Entre os muitos estreantes, o ator Steve Buscemi participa com Lonesome Jim, seu terceiro trabalho atrás das câmeras. Com um elenco liderado por Casey Affleck e Liv Tyler, o filme segue um homem fracassado que volta a morar com os pais. Na competitiva de documentários, com temas pesados como pedofilia, erros judiciais e guerras, alguns já despertam curiosidade. É o caso de Twist of faith, de Kirby Dick, sobre um homem traumatizado por abuso sexual quando menino; After Innocence, de Jessica Sanders, com o drama de condenados que após décadas na prisão são inocentados; e Why we fight, de Eugene Jarecki, sobre a Guerra do Iraque.
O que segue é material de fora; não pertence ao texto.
theorem toInt_ports_errInfo {s : State} {f : FaultValue} (h : s.err = some f) (hf : f.InfoFits) :
    s.ports.errInfo.toInt = f.info := by
  rw [ports_errInfo_of_err h]
  exact BitVec.toInt_ofInt_eq_self (by decide) hf.1 hf.2

/-- Settles O44: the signals one by one; `errInfo` is exact because the information value fits. -/
theorem portsShowTheStatusAndTheFault : Obligations.PortsShowTheStatusAndTheFault := fun _ =>
  ⟨ports_running, ports_halted, ports_faulted, errCode_eq_zero,
    fun _ h hf => toInt_ports_errInfo h hf.infoFits,
    fun _ h => ⟨ports_errCode_of_err h, toInt_ports_errInfo h (infoFits_of_info_eq_byte rfl)⟩,
    fun _ h => ports_errCode_of_err h,
    fun _ h => ⟨ports_errCode_of_err h, toInt_ports_errInfo h (infoFits_of_info_eq_byte rfl)⟩⟩

end Sys2Proof.Machine
end

section
/-!
SUPPORT and PROOFS. The family 60_exceptions.md. `UnknownInstruction` comes from the fetch stage alone: the execute stage
raises the other two faults. The execute stage does not read `ERR`, so with any value there it raises the same fault, which
replaces that value, or completes in the same state but for `ERR`.
-/

namespace Sys2Proof.Machine

/-! ### Who raises `UnknownInstruction` -/

/-- The fetch stage raises `UnknownInstruction` of the opcode byte, exactly where it is none of the thirteen (R141). -/
theorem fetch_unknownInstruction_iff {c : Config} {s : State} {op : Byte} (hc : c.Valid) :
    fetch c s = .error (.unknownInstruction op) ↔ op = s.codeByte 0 ∧ ∀ m, c.opc m ≠ s.codeByte 0 := by
  constructor
  · intro h
    obtain ⟨hop, hf⟩ | ⟨-, hf⟩ | ⟨i, hf, -⟩ := fetch_cases s hc.1
    · obtain rfl := FaultValue.unknownInstruction.inj (Except.error.inj (hf.symm.trans h))
      exact ⟨rfl, hop⟩
    · exact nomatch hf.symm.trans h
    · exact nomatch hf.symm.trans h
  · rintro ⟨rfl, hop⟩
    exact fetch_unknown hop

/-- The execute stage raises `InvalidRegisterIndex` and `OutOfRangeAddress` only (R142, R143). -/
theorem instrFault_ne_unknownInstruction (c : Config) (s : State) (i : Instr) (op : Byte) :
    instrFault c s i ≠ some (.unknownInstruction op) := by
  intro h
  obtain hreg | ⟨-, hrange⟩ := Option.or_eq_some_iff.mp h
  · obtain ⟨v, -, hv⟩ := Option.map_eq_some_iff.mp hreg
    exact nomatch hv
  · obtain ⟨t, -, ht⟩ := Option.map_eq_some_iff.mp hrange
    exact nomatch ht

/-- A step raises `UnknownInstruction` of the opcode byte, exactly where it is none of the thirteen (R141). -/
theorem raises_unknownInstruction_iff {c : Config} {s : State} {op : Byte} (hc : c.Valid) :
    Raises c s (.unknownInstruction op) ↔ op = s.codeByte 0 ∧ ∀ m, c.opc m ≠ s.codeByte 0 := by
  rw [← fetch_unknownInstruction_iff hc]
  constructor
  · rintro (hf | ⟨i, -, hi⟩)
    · exact hf
    · exact absurd hi (instrFault_ne_unknownInstruction c s i op)
  · exact .inl

/-- Settles O8: a step that leaves a fault raised it, since it started with none. -/
theorem unknownOpcodeByteFaults : Obligations.UnknownOpcodeByteFaults := by
  intro s hs
  refine ⟨fun hop => ?_, fun t op h herr => ?_⟩
  · rw [← stepWith_default]
    exact stepWith_of_raises hs ((raises_unknownInstruction_iff Config.default_valid).mpr ⟨rfl, hop⟩)
  · obtain ⟨-, ⟨f, hf, rfl⟩ | ⟨i, -, rfl⟩⟩ := step_raises_or_completes h
    · obtain rfl : f = .unknownInstruction op := Option.some.inj herr
      exact (raises_unknownInstruction_iff Config.default_valid).mp hf
    · rw [completed_err, (status_running.mp hs).2] at herr
      exact nomatch herr

/-! ### `ERR` is not read -/

/-- A completed instruction keeps whatever is in `ERR`, and nothing else it does depends on it (R147). -/
theorem completed_with_err (c : Config) (s : State) (e : Option FaultValue) (i : Instr) :
    completed c { s with err := e } i = { completed c s i with err := e } := by
  cases i <;> rfl

/-- The execute stage of the default machine: its fault, or the state it completes in. -/
theorem exec_eq_answer (i : Instr) (s : State) :
    exec i s = answer s (instrFault Config.default s i) (completed Config.default s i) := by
  rw [← execWith_default, execWith_eq]

/-- With `e` in `ERR` the execute stage raises the fault it raises with none there, or completes in the same state but for
`ERR` (R147). -/
theorem exec_with_err (i : Instr) (s : State) (e : Option FaultValue) :
    exec i { s with err := e } =
      answer s (instrFault Config.default s i) { completed Config.default s i with err := e } := by
  have sameFault : instrFault Config.default { s with err := e } i = instrFault Config.default s i :=
    instrFault_congr rfl rfl rfl rfl i
  rw [exec_eq_answer, sameFault, completed_with_err]
  cases instrFault Config.default s i <;> rfl

/-- Settles O12: no step exists outside status Running, and the execute stage does not read `ERR`. -/
theorem noReturnFromAFault : Obligations.NoReturnFromAFault := by
  refine ⟨fun s t hs hreach => hreach.eq_of_not_running ?_, fun i s t e herr h => ?_⟩
  · obtain hs | hs := hs <;> simp [hs]
  · rw [exec_eq_answer] at h
    obtain rfl := Host.Outcome.next.inj h
    rw [exec_with_err]
    cases instrFault Config.default s i with
    | some f => rfl
    | none => simp [answer, herr]

end Sys2Proof.Machine
end

section
/-!
SUPPORT and PROOFS. The family 70_reset_and_hazards.md, and the faults that no single instruction's statement covers. A
fetched instruction lies below address 256 and a fault of an execute stage started without one is the instruction's own, so
each fault statement is read off the fetch stage or off `instrFault`. The Loader is one rule for what it leaves in memory and
one for the image that does not fit.
-/

namespace Sys2Proof.Machine

/-! ### What a step leaves in `ERR` -/

/-- Started without a fault, the execute stage leaves in `ERR` the fault the instruction raises, if any (R144, R147). -/
theorem err_of_exec {i : Instr} {s t : State} (herr : s.err = none) (h : exec i s = .next t) :
    t.err = instrFault Config.default s i := by
  rw [exec_eq_answer] at h
  obtain rfl := Host.Outcome.next.inj h
  cases instrFault Config.default s i with
  | some f => rfl
  | none => exact (completed_err Config.default s i).trans herr

/-- Settles O11: a step that completes an instruction leaves no fault, and one that raises a fault writes `ERR` alone. -/
theorem faultWritesErrOnly : Obligations.FaultWritesErrOnly := by
  intro s t h hfault
  obtain ⟨hs, ⟨f, -, rfl⟩ | ⟨i, -, rfl⟩⟩ := step_raises_or_completes h
  · rfl
  · exact absurd ((completed_err Config.default s i).trans (status_running.mp hs).2) hfault

/-! ### Operand bytes past address 255 -/

/-- The fetch stage presents address 256 where the instruction of the opcode byte does not end below it (R72). -/
theorem fetch_past_top {c : Config} {s : State} {m : Mnemonic} (hc : c.Valid) (hop : s.codeByte 0 = c.opc m)
    (htop : 256 < s.pc.toNat + m.length) : fetch c s = .error (.outOfRangeAddress 256) := by
  obtain ⟨hunknown, -⟩ | ⟨-, hf⟩ | ⟨i, hf, hi, -⟩ := fetch_cases s hc.1
  · exact absurd hop.symm (hunknown m)
  · exact hf
  · obtain rfl : i.mnemonic = m := hc.1 _ _ (hi.symm.trans hop)
    exact absurd (fits_of_fetch_ok hf) (Nat.not_le.mpr htop)

/-- Settles O9: the fetch stage raises the fault, and the step raises what the fetch stage raises. -/
theorem operandFetchPastTheTopFaults : Obligations.OperandFetchPastTheTopFaults :=
  fun _ _ hs hop htop => cycle_of_fetch_error hs (fetch_past_top Config.default_valid hop htop)

/-! ### Register operand bytes above 7 -/

/-- No register operand is bad exactly in a well-formed instruction (spec/30_encoding.md R55). -/
theorem firstBadReg_eq_none_iff {i : Instr} : i.firstBadReg = none ↔ i.wellFormed = true := by
  simp [Instr.firstBadReg, Instr.wellFormed]

/-- An instruction raises `InvalidRegisterIndex` of its first bad register operand and of no other byte (R73, R145). -/
theorem instrFault_eq_invalidRegisterIndex_iff {c : Config} {s : State} {i : Instr} {v : Byte} :
    instrFault c s i = some (.invalidRegisterIndex v) ↔ i.firstBadReg = some v := by
  simp [instrFault]

/-- Settles O10: the bad register operand comes before every other fault of the instruction, and is the only source of
`InvalidRegisterIndex`. -/
theorem badRegisterOperandFaults : Obligations.BadRegisterOperandFaults := by
  refine ⟨fun i s v hbad => ?raises, fun i s t v hwf herr h hfault => ?neverRaises⟩
  case raises =>
    rw [exec_eq_answer, instrFault_eq_invalidRegisterIndex_iff.mpr hbad]
    rfl
  case neverRaises =>
    have hbad : i.firstBadReg = some v :=
      instrFault_eq_invalidRegisterIndex_iff.mp ((err_of_exec herr h).symm.trans hfault)
    exact nomatch (firstBadReg_eq_none_iff.mpr hwf).symm.trans hbad

/-! ### Reset and the loaded image -/

/-- Settles O36: reset has the invariant under every configuration. -/
theorem invariantAtReset : Obligations.InvariantAtReset := inv_reset Config.default

/-- The registers at reset (R172; R5 `SP_RESET`). -/
theorem reset_getElem_x : ∀ r : RegNum, State.reset.x[r] = if r = 7 then 0xF4#8 else 0#8 := by decide

/-- The Loader stores a byte at an address that exists and goes on behind it (spec/50_interfaces.md R124). -/
theorem loadFrom_cons_of_le {a : Nat} (ha : a ≤ 255) (s : State) (v : Byte) (rest : List Byte) :
    loadFrom s a (v :: rest) = loadFrom { s with mem := s.mem.write a v } (a + 1) rest := by
  rw [loadFrom, memWrite_of_le s (by omega) (by omega)]
  rfl

/-- The Loader refuses a byte for an address that does not exist (R124). -/
theorem loadFrom_cons_of_gt {a : Nat} (ha : 255 < a) (s : State) (v : Byte) (rest : List Byte) :
    loadFrom s a (v :: rest) = none := by
  rw [loadFrom, memWrite_of_gt s (by omega)]

/-- Bytes that fit are loaded: they stand in memory from address `a` on, and nothing else is written (R124). -/
theorem loadFrom_of_fits {bytes : List Byte} {s : State} {a : Nat} (hwf : s.mem.wf = true)
    (hfit : a + bytes.length ≤ 256) :
    ∃ m : Memory, loadFrom s a bytes = some { s with mem := m } ∧ m.wf = true ∧
      ∀ b, m.read b = if a ≤ b then bytes.getD (b - a) (s.mem.read b) else s.mem.read b := by
  induction bytes generalizing s a with
  | nil => exact ⟨s.mem, rfl, hwf, fun b => by simp⟩
  | cons v rest ih =>
    rw [List.length_cons] at hfit
    rw [loadFrom_cons_of_le (by omega)]
    obtain ⟨m, hload, hm, hread⟩ := ih (s := { s with mem := s.mem.write a v }) (a := a + 1)
      (Memory.wf_write hwf (by omega) v) (by omega)
    refine ⟨m, hload, hm, fun b => ?_⟩
    rw [hread, Memory.read_write hwf]
    obtain hlt | rfl | hgt := lt_trichotomy b a
    · simp [show ¬a + 1 ≤ b by omega, show ¬a ≤ b by omega, show a ≠ b by omega]
    · simp
    · have next : b - a = (b - (a + 1)) + 1 := by omega
      simp [show a + 1 ≤ b by omega, show a ≤ b by omega, show a ≠ b by omega, next]

/-- Bytes that reach past address 255 are refused (R124, R150). -/
theorem loadFrom_eq_none {bytes : List Byte} {s : State} {a : Nat} (ha : a ≤ 256) (hlong : 256 < a + bytes.length) :
    loadFrom s a bytes = none := by
  induction bytes generalizing s a with
  | nil => exact absurd hlong (Nat.not_lt.mpr ha)
  | cons v rest ih =>
    rw [List.length_cons] at hlong
    by_cases hlast : a ≤ 255
    · rw [loadFrom_cons_of_le hlast, ih (by omega) (by omega)]
    · rw [loadFrom_cons_of_gt (by omega)]

/-- An image of bytes is loaded into the reset state from address 0 (R171). -/
theorem init_of_bytes {img : List Nat} (h : ∀ v ∈ img, v ≤ 255) :
    State.init img = loadFrom State.reset 0 (img.map (BitVec.ofNat 8)) := by
  rw [State.init, if_pos (by simpa using h)]

/-- An image with a value above 255 has no initial state (R124). -/
theorem init_of_value_gt {img : List Nat} (h : ∃ v ∈ img, 255 < v) : State.init img = none := by
  rw [State.init, if_neg (by simpa using h)]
Além das competitivas americanas, o festival passa a incluir nesta edição duas mostras competitivas dedicadas ao cinema internacional, a Documentário Mundial e a Cinema Mundial. Com a criação da mostra competitiva para estrangeiros – até então só americanos competiam – acontece a tão sonhada diversidade proclamada por Robert Redford:
– Desde o início planejávamos direcionar o festival para a diversidade de visões, procurando descartar qualquer caráter discriminatório ou comercial – diz o idealizador e criador do Sundance.
Muitos diretores estão no primeiro ou segundo filme, o que parece ter sido uma intenção dos organizadores.
– Uma das coisas que queremos é descobrir e apoiar novos talentos no cenário mundial. Não é uma seção para autores e mestres – explica Caroline Libresco, programadora do Sundance.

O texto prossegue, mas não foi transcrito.